I was just about to reply with the same idea when your mail arrived.
So yes looks totally reasonable to me.
Regards,
Christian.
>
>
> P.
On 11/27/25 09:23, Viresh Kumar wrote:
> On 27-11-25, 09:07, Christian König wrote:
>> On 11/27/25 08:40, Viresh Kumar wrote:
>>> Move several dma-buf function declarations under
>>> CONFIG_DMA_SHARED_BUFFER and provide static inline no-op implementations
>>> for the disabled case to allow the callers to build when the feature is
>>> not compiled in.
>>
>> Good point, but which driver actually needs that?
>
> This broke some WIP stuff [1] which isn't posted upstream yet. That's why I
> didn't mention anything in the commit log, though I could have added a comment
> about that in the non-commit-log part.
Well then better send that out with the full patch set.

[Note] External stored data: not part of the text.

-- ==== Sys2Proof/Decode.lean ====
section
/-! DEFINITION. The decoder of a command word, total and rejecting by name (30_encoding.md R90 to R99), and
after it the encoder, written from the same rows of R96. -/

namespace Sys2Proof

/-! ### The fields of a command word -/

/-- `OP = w[31:24]` (30_encoding.md R90). -/
def opField (w : Word) : BitVec 8 := w.extractLsb' 24 8
/-- `M = w[23:20]` (30_encoding.md R92). -/
def mField (w : Word) : ModuleIndex := w.extractLsb' 20 4
/-- `S = w[19:16]` (30_encoding.md R92). -/
def sField (w : Word) : BitVec 4 := w.extractLsb' 16 4
/-- `I = w[15:0]` (30_encoding.md R92). -/
def iField (w : Word) : BitVec 16 := w.extractLsb' 0 16

/-- The word with the four fields of 30_encoding.md R90. -/
def commandWord (op : BitVec 8) (m : ModuleIndex) (s : BitVec 4) (i : BitVec 16) : Word :=
  op ++ m ++ s ++ i

/-! ### The codes of the named fields -/

/-- The table bit of CLKDIV_CALC (30_encoding.md R94: 0 PWM tables, 1 ADC tables). -/
def DivTable.toBit : DivTable → Bool
  | .pwm => false
  | .adc => true

/-- The inverse of `DivTable.toBit`. -/
def DivTable.ofBit (b : Bool) : DivTable := if b then .adc else .pwm

/-- The SOC bit of the ET commands (30_encoding.md R94: 0 SOCA, 1 SOCB). -/
def Soc.toBit : Soc → Bool
  | .soca => false
  | .socb => true

/-- The inverse of `Soc.toBit`. -/
def Soc.ofBit (b : Bool) : Soc := if b then .socb else .soca

/-- The sync event codes (10_state.md R33). -/
def SyncEvent.code : SyncEvent → BitVec 2
  | .input => 0#2
  | .period => 1#2
  | .edge => 2#2
  | .disable => 3#2

/-- The inverse of `SyncEvent.code`: every code names one. -/
def SyncEvent.ofCode (c : BitVec 2) : SyncEvent :=
  match c.toNat with
  | 0 => .input
  | 1 => .period
  | 2 => .edge
  | _ => .disable

/-- The toggle ids (42_deadband_toggle.md R177). -/
def Toggle.code : Toggle → BitVec 3
  | .output0 => 0#3
  | .output1 => 1#3
  | .polarity0 => 2#3
  | .polarity1 => 3#3
  | .input0 => 4#3
  | .input1 => 5#3
  | .chopperEnable => 6#3
  | .phaseEnable => 7#3

/-- The inverse of `Toggle.code`: every code names one. -/
def Toggle.ofCode (c : BitVec 3) : Toggle :=
  match c.toNat with
  | 0 => .output0
  | 1 => .output1
  | 2 => .polarity0
  | 3 => .polarity1
  | 4 => .input0
  | 5 => .input1
  | 6 => .chopperEnable
  | _ => .phaseEnable

/-- The register ids (41_pwm_timebase.md R160). -/
def PwmReg.code : PwmReg → BitVec 4
  | .tbprd => 0#4
  | .tbprdA => 1#4
  | .cmpa => 2#4
  | .cmpaA => 3#4
  | .cmpb => 4#4
  | .cmpbA => 5#4
  | .cmpahr => 6#4
  | .cmpahrA => 7#4
  | .dbred => 8#4
  | .dbfed => 9#4
  | .dbctl => 10#4
  | .tbphs => 11#4
  | .chpctl => 12#4
  | .tbctl => 13#4
  | .etsel => 14#4
  | .hrcnfg => 15#4

/-- The inverse of `PwmReg.code`: every code names one. -/
def PwmReg.ofCode (c : BitVec 4) : PwmReg :=
  match c.toNat with
  | 0 => .tbprd
  | 1 => .tbprdA
  | 2 => .cmpa
  | 3 => .cmpaA
  | 4 => .cmpb
  | 5 => .cmpbA
  | 6 => .cmpahr
  | 7 => .cmpahrA
  | 8 => .dbred
  | 9 => .dbfed
  | 10 => .dbctl
  | 11 => .tbphs
  | 12 => .chpctl
  | 13 => .tbctl
  | 14 => .etsel
  | _ => .hrcnfg

/-! ### The rows of the opcode map -/

/-- A row of 30_encoding.md R96: the opcode, the mask of its fixed bits, and the command its field bits give.
The row's `match` word is the opcode above 24 zero bits. -/
structure CommandRow where
  opcode : BitVec 8
  mask : Word
  make : Word → Instr

/-- Opcodes 0x00 to 0x0F: driver and divider (30_encoding.md R96, R97). -/
def driverRows : List CommandRow := [
  ⟨0x00#8, 0xFFFFFFFF#32, fun _ => .nop⟩,
  ⟨0x01#8, 0xFFFFFFFF#32, fun _ => .drvInit⟩,
  ⟨0x02#8, 0xFFFEFFFF#32, fun w => .clkdivCalc (.ofBit (sField w)[0])⟩]

/-- Opcodes 0x10 to 0x1F: PWM time base (30_encoding.md R96, R97). -/
def timeBaseRows : List CommandRow := [
  ⟨0x10#8, 0xFF0FFFFC#32, fun w => .pwmConstruct (mField w) ((iField w).setWidth 2)⟩,
  ⟨0x11#8, 0xFF0FFFFF#32, fun w => .pwmRelease (mField w)⟩,
  ⟨0x12#8, 0xFF00FFFF#32, fun w => .pwmStart (mField w) (sField w)⟩,
  ⟨0x13#8, 0xFF00FFFF#32, fun w => .pwmSetTask (mField w) (sField w)⟩,
  ⟨0x14#8, 0xFF0FFFFF#32, fun w => .pwmStop (mField w)⟩,
  ⟨0x15#8, 0xFF0FFFFE#32, fun w => .pwmGetFreq (mField w) (iField w)[0]⟩,
  ⟨0x16#8, 0xFF00FFFE#32, fun w => .pwmGetDuty (mField w) (sField w) (iField w)[0]⟩,
  ⟨0x17#8, 0xFF0FFFFF#32, fun w => .pwmGetBounds (mField w)⟩,
  ⟨0x18#8, 0xFF0FFFFF#32, fun w => .pwmGetState (mField w)⟩,
  ⟨0x19#8, 0xFF00FFFF#32, fun w => .pwmReadReg (mField w) (.ofCode (sField w))⟩]

/-- Opcodes 0x20 to 0x2F: dead-band and Toggle (30_encoding.md R96, R97). -/
def deadBandToggleRows : List CommandRow := [
  ⟨0x20#8, 0xFF0FFFFF#32, fun w => .dbSetRise (mField w)⟩,
  ⟨0x21#8, 0xFF0FFFFF#32, fun w => .dbSetFall (mField w)⟩,
  ⟨0x22#8, 0xFF0FFFFE#32, fun w => .dbGetRise (mField w) (iField w)[0]⟩,
  ⟨0x23#8, 0xFF0FFFFE#32, fun w => .dbGetFall (mField w) (iField w)[0]⟩,
  ⟨0x28#8, 0xFF08FFFF#32, fun w => .tglDisable (mField w) (.ofCode ((sField w).setWidth 3))⟩,
  ⟨0x29#8, 0xFF08FFFE#32, fun w => .tglEnable (mField w) (.ofCode ((sField w).setWidth 3)) (iField w)[0]⟩,
  ⟨0x2A#8, 0xFF08FFFF#32, fun w => .tglRead (mField w) (.ofCode ((sField w).setWidth 3))⟩]

/-- Opcodes 0x30 to 0x3F: chopper (30_encoding.md R96, R97). -/
def chopperRows : List CommandRow := [
  ⟨0x30#8, 0xFF0FFFFF#32, fun w => .chpSetFreq (mField w)⟩,
  ⟨0x31#8, 0xFF0FFFFF#32, fun w => .chpSetDuty (mField w)⟩,
  ⟨0x32#8, 0xFF0FFFFF#32, fun w => .chpSetPulse (mField w)⟩,
  ⟨0x33#8, 0xFF0FFFFE#32, fun w => .chpGetFreq (mField w) (iField w)[0]⟩,
  ⟨0x34#8, 0xFF0FFFFE#32, fun w => .chpGetDuty (mField w) (iField w)[0]⟩,
  ⟨0x35#8, 0xFF0FFFFE#32, fun w => .chpGetPulse (mField w) (iField w)[0]⟩]

/-- Opcodes 0x40 to 0x4F: synchronisation, phase, high resolution (30_encoding.md R96, R97). -/
def syncRows : List CommandRow := [
  ⟨0x40#8, 0xFF0FFFFC#32, fun w => .syncSetEvent (mField w) (.ofCode ((iField w).setWidth 2))⟩,
  ⟨0x41#8, 0xFF0FFFFF#32, fun w => .syncGetEvent (mField w)⟩,
  ⟨0x42#8, 0xFF0FFFFF#32, fun w => .syncIsSynchronizing (mField w)⟩,
  ⟨0x43#8, 0xFF0FFFFF#32, fun w => .syncSynchronize (mField w)⟩,
  ⟨0x44#8, 0xFF0FFFFF#32, fun w => .phsSet (mField w)⟩,
  ⟨0x45#8, 0xFF0FFFFE#32, fun w => .phsGet (mField w) (iField w)[0]⟩,
  ⟨0x46#8, 0xFF0FFFFE#32, fun w => .phsSetDir (mField w) (iField w)[0]⟩,
  ⟨0x47#8, 0xFF0FFFFF#32, fun w => .phsGetDir (mField w)⟩,
  ⟨0x48#8, 0xFF0FFFFF#32, fun w => .hrEnable (mField w)⟩,
  ⟨0x49#8, 0xFF0FFFFF#32, fun w => .hrDisable (mField w)⟩,
  ⟨0x4A#8, 0xFF0FFFFF#32, fun w => .hrIsEnabled (mField w)⟩,
  ⟨0x4B#8, 0xFF0FFFFF#32, fun w => .pwmGetResolution (mField w)⟩]

/-- Opcodes 0x50 to 0x5F: event trigger (30_encoding.md R96, R97). -/
def eventTriggerRows : List CommandRow := [
  ⟨0x50#8, 0xFF0EFFF8#32, fun w => .etSetEvent (mField w) (.ofBit (sField w)[0]) ((iField w).setWidth 3)⟩,
  ⟨0x51#8, 0xFF0EFFFF#32, fun w => .etResetEvent (mField w) (.ofBit (sField w)[0])⟩,
  ⟨0x52#8, 0xFF0EFFFF#32, fun w => .etGetEvent (mField w) (.ofBit (sField w)[0])⟩]

/-- Opcodes 0x60 to 0x6F: ADC sequencer and ring (30_encoding.md R96, R97). -/
def adcRows : List CommandRow := [
  ⟨0x60#8, 0xFFFFFFFF#32, fun _ => .adcConstruct⟩,
  ⟨0x61#8, 0xFFFFFFFF#32, fun _ => .adcRelease⟩,
  ⟨0x62#8, 0xFFFFFFFF#32, fun _ => .adcGetClock⟩,
  ⟨0x63#8, 0xFFFFFFFF#32, fun _ => .adcRegisterTask⟩,
  ⟨0x64#8, 0xFF0FFFFC#32, fun w => .adcSetTrigger (mField w) ((iField w).setWidth 2)⟩,
  ⟨0x65#8, 0xFFFFFFFF#32, fun _ => .adcTrigger⟩,
  ⟨0x66#8, 0xFFFFFFFF#32, fun _ => .adcGetFreeIndex⟩,
  ⟨0x67#8, 0xFFFFFFFF#32, fun _ => .adcGetFullIndex⟩,
  ⟨0x68#8, 0xFFFFFFFF#32, fun _ => .adcSetFullIsFree⟩,
  ⟨0x69#8, 0xFFFFFFFF#32, fun _ => .adcIsFilled⟩,
  ⟨0x6A#8, 0xFFFFFFFF#32, fun _ => .adcReadSample⟩,
  ⟨0x6B#8, 0xFFFFFFFF#32, fun _ => .adcGetStatus⟩,
  ⟨0x6C#8, 0xFFFFFFF8#32, fun w => .adcClearStatus ((iField w).setWidth 3)⟩]

/-- The complete command set (30_encoding.md R96). -/
def commandRows : List CommandRow :=
  driverRows ++ timeBaseRows ++ deadBandToggleRows ++ chopperRows ++ syncRows ++ eventTriggerRows ++ adcRows

/-! ### Decoding -/

/-- Why a word is no command (30_encoding.md R95; each finishes `ILLEGAL`). -/
inductive DecodeError where
  /-- The opcode is in no row (30_encoding.md R98). -/
  | reservedOpcode
  /-- A must-be-zero bit is set (30_encoding.md R99). -/
  | mustBeZero
  /-- A field is outside its encoding-fixed set (30_encoding.md R94). -/
  | fieldValue
deriving DecidableEq, Repr

/-- Decoding a command word, in the order of 30_encoding.md R95. -/
def decode (w : Word) : Except DecodeError Instr :=
  match commandRows.find? (fun r => r.opcode == opField w) with
  | none => .error .reservedOpcode
  | some r =>
    if w &&& r.mask = commandWord r.opcode 0#4 0#4 0#16 then
      if (r.make w).wellFormed then .ok (r.make w) else .error .fieldValue
    else .error .mustBeZero

/-- The command the decoder reads from the opcode table's `nbits` low bits of `w`; the block has one command
length, 32 bits (30_encoding.md R90), and no byte order (20_memory.md R75). -/
def decodeTableWord (nbits w : Nat) : Option Instr :=
  match decode (BitVec.ofNat 32 (w % 2 ^ nbits)) with
  | .ok i => some i
  | .error _ => none

/-! ### Encoding -/

/-- The command word of an instruction (30_encoding.md R96, R92: fields are zero-extended). -/
def encode : Instr → Word
  | .nop => commandWord 0x00#8 0#4 0#4 0#16
  | .drvInit => commandWord 0x01#8 0#4 0#4 0#16
  | .clkdivCalc table => commandWord 0x02#8 0#4 ((BitVec.ofBool table.toBit).setWidth 4) 0#16
  | .pwmConstruct m mode => commandWord 0x10#8 m 0#4 (mode.setWidth 16)
  | .pwmRelease m => commandWord 0x11#8 m 0#4 0#16
  | .pwmStart m n => commandWord 0x12#8 m n 0#16
  | .pwmSetTask m n => commandWord 0x13#8 m n 0#16
  | .pwmStop m => commandWord 0x14#8 m 0#4 0#16
  | .pwmGetFreq m set => commandWord 0x15#8 m 0#4 ((BitVec.ofBool set).setWidth 16)
  | .pwmGetDuty m c set => commandWord 0x16#8 m c ((BitVec.ofBool set).setWidth 16)
  | .pwmGetBounds m => commandWord 0x17#8 m 0#4 0#16
  | .pwmGetState m => commandWord 0x18#8 m 0#4 0#16
  | .pwmReadReg m r => commandWord 0x19#8 m r.code 0#16
  | .dbSetRise m => commandWord 0x20#8 m 0#4 0#16
  | .dbSetFall m => commandWord 0x21#8 m 0#4 0#16
  | .dbGetRise m set => commandWord 0x22#8 m 0#4 ((BitVec.ofBool set).setWidth 16)
  | .dbGetFall m set => commandWord 0x23#8 m 0#4 ((BitVec.ofBool set).setWidth 16)
  | .tglDisable m t => commandWord 0x28#8 m (t.code.setWidth 4) 0#16
  | .tglEnable m t status => commandWord 0x29#8 m (t.code.setWidth 4) ((BitVec.ofBool status).setWidth 16)
  | .tglRead m t => commandWord 0x2A#8 m (t.code.setWidth 4) 0#16
  | .chpSetFreq m => commandWord 0x30#8 m 0#4 0#16
  | .chpSetDuty m => commandWord 0x31#8 m 0#4 0#16
  | .chpSetPulse m => commandWord 0x32#8 m 0#4 0#16
  | .chpGetFreq m set => commandWord 0x33#8 m 0#4 ((BitVec.ofBool set).setWidth 16)
  | .chpGetDuty m set => commandWord 0x34#8 m 0#4 ((BitVec.ofBool set).setWidth 16)
  | .chpGetPulse m set => commandWord 0x35#8 m 0#4 ((BitVec.ofBool set).setWidth 16)
  | .syncSetEvent m e => commandWord 0x40#8 m 0#4 (e.code.setWidth 16)
  | .syncGetEvent m => commandWord 0x41#8 m 0#4 0#16
  | .syncIsSynchronizing m => commandWord 0x42#8 m 0#4 0#16
  | .syncSynchronize m => commandWord 0x43#8 m 0#4 0#16
  | .phsSet m => commandWord 0x44#8 m 0#4 0#16
  | .phsGet m set => commandWord 0x45#8 m 0#4 ((BitVec.ofBool set).setWidth 16)
  | .phsSetDir m dir => commandWord 0x46#8 m 0#4 ((BitVec.ofBool dir).setWidth 16)
  | .phsGetDir m => commandWord 0x47#8 m 0#4 0#16
  | .hrEnable m => commandWord 0x48#8 m 0#4 0#16
  | .hrDisable m => commandWord 0x49#8 m 0#4 0#16
  | .hrIsEnabled m => commandWord 0x4A#8 m 0#4 0#16
  | .pwmGetResolution m => commandWord 0x4B#8 m 0#4 0#16
  | .etSetEvent m x e => commandWord 0x50#8 m ((BitVec.ofBool x.toBit).setWidth 4) (e.setWidth 16)
  | .etResetEvent m x => commandWord 0x51#8 m ((BitVec.ofBool x.toBit).setWidth 4) 0#16
  | .etGetEvent m x => commandWord 0x52#8 m ((BitVec.ofBool x.toBit).setWidth 4) 0#16
  | .adcConstruct => commandWord 0x60#8 0#4 0#4 0#16
  | .adcRelease => commandWord 0x61#8 0#4 0#4 0#16
  | .adcGetClock => commandWord 0x62#8 0#4 0#4 0#16
  | .adcRegisterTask => commandWord 0x63#8 0#4 0#4 0#16
  | .adcSetTrigger m src => commandWord 0x64#8 m 0#4 (src.setWidth 16)
  | .adcTrigger => commandWord 0x65#8 0#4 0#4 0#16
  | .adcGetFreeIndex => commandWord 0x66#8 0#4 0#4 0#16
  | .adcGetFullIndex => commandWord 0x67#8 0#4 0#4 0#16
  | .adcSetFullIsFree => commandWord 0x68#8 0#4 0#4 0#16
  | .adcIsFilled => commandWord 0x69#8 0#4 0#4 0#16
  | .adcReadSample => commandWord 0x6A#8 0#4 0#4 0#16
  | .adcGetStatus => commandWord 0x6B#8 0#4 0#4 0#16
  | .adcClearStatus mask => commandWord 0x6C#8 0#4 0#4 (mask.setWidth 16)

end Sys2Proof
end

>> In other words there should be a concrete example of what breaks in the commit message.
>
> There is time for those changes to be posted and not sure if they will be
> accepted or not. But either way, this change made sense in general and so I
> thought there is nothing wrong to get this upstream right away.
Yeah when it is unused intermediately then that is usually a no-go even if I agree that it makes sense.
>>> +static inline struct dma_buf *dma_buf_get(int fd)
>>> +{
>>> + return NULL;
>>
>> And here ERR_PTR(-EINVAL).
>
> I am not really sure if this should be EINVAL in this case. EOPNOTSUPP still
> makes sense as the API isn't supported.
When the API isn't compiled in the fd can't be valid (because you can't create a dma_buf object in the first place).
So returning -EINVAL still makes a lot of sense.
Regards,
Christian.
>
>>> +static inline struct dma_buf *dma_buf_iter_begin(void)
>>> +{
>>> + return NULL;
>>> +}
>>> +
>>> +static inline struct dma_buf *dma_buf_iter_next(struct dma_buf *dmbuf)
>>> +{
>>> + return NULL;
>>> +}
>>
>> Those two are only for BPF and not driver use.
>
> Will drop them.
>